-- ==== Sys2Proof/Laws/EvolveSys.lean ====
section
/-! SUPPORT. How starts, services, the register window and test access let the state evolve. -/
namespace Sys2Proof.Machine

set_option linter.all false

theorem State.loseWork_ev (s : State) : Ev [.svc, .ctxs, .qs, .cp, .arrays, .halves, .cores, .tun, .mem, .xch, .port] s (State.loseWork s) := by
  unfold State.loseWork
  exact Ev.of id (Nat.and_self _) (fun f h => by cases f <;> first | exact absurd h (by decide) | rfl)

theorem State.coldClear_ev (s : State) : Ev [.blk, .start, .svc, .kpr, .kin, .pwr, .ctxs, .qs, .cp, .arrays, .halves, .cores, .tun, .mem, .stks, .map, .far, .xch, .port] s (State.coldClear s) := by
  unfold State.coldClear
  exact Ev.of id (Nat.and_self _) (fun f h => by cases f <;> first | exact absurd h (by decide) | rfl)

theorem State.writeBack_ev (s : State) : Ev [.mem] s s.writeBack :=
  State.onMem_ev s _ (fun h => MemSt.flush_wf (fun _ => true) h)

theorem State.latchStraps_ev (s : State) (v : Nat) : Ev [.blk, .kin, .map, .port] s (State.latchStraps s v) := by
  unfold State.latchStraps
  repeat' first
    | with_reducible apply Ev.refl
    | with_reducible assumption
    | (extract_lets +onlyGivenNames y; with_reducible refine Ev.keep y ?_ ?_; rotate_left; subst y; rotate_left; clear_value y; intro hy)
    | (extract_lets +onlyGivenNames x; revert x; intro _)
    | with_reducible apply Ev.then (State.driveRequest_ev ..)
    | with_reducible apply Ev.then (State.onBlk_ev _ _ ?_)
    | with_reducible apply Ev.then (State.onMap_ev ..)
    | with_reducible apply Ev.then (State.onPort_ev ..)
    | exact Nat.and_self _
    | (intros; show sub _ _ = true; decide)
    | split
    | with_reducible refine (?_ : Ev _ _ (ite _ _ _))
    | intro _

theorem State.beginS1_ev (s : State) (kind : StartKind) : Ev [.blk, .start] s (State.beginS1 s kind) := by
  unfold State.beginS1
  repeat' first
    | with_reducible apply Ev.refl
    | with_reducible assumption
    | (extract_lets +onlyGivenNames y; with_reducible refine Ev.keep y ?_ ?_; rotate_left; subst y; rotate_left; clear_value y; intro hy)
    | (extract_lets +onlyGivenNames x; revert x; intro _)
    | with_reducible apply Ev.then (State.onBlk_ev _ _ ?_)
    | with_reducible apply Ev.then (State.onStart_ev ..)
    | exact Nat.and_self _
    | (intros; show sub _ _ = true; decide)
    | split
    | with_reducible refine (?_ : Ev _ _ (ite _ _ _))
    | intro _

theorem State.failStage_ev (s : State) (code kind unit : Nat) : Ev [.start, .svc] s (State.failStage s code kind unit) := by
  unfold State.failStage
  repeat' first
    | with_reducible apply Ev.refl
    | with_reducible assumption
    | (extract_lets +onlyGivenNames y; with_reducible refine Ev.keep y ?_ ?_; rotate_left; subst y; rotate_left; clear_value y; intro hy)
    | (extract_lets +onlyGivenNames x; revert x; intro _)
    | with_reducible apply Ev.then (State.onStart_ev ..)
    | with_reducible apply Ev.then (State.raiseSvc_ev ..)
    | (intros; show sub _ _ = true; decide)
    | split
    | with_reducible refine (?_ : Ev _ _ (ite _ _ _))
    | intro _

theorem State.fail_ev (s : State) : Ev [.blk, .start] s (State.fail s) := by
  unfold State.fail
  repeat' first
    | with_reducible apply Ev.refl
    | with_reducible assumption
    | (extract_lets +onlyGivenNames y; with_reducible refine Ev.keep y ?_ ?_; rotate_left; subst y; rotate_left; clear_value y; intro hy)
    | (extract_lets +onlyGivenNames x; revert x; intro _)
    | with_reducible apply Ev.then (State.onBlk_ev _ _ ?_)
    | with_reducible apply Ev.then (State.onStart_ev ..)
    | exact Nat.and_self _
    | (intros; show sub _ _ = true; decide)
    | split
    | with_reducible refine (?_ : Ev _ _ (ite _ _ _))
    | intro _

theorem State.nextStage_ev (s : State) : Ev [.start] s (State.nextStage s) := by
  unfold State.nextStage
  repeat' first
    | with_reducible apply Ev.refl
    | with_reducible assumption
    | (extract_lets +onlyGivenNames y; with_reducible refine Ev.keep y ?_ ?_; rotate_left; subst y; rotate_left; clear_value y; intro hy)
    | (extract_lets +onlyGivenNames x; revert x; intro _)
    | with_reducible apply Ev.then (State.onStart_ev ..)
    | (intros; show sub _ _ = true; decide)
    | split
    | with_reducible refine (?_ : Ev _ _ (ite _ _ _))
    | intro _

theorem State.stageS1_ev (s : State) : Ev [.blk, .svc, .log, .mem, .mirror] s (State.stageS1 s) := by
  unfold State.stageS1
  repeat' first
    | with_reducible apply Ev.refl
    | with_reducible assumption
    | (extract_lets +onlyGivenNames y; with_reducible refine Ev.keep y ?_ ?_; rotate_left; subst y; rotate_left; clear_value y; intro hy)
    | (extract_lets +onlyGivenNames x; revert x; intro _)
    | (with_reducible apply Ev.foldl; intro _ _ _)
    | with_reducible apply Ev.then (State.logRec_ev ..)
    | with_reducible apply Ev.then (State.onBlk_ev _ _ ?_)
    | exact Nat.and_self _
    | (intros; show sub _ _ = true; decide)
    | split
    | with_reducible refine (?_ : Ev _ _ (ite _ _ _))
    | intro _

(The task):
Search the material for the word "failStage" and report how many lines hold it. Add nothing else.

(Response):
2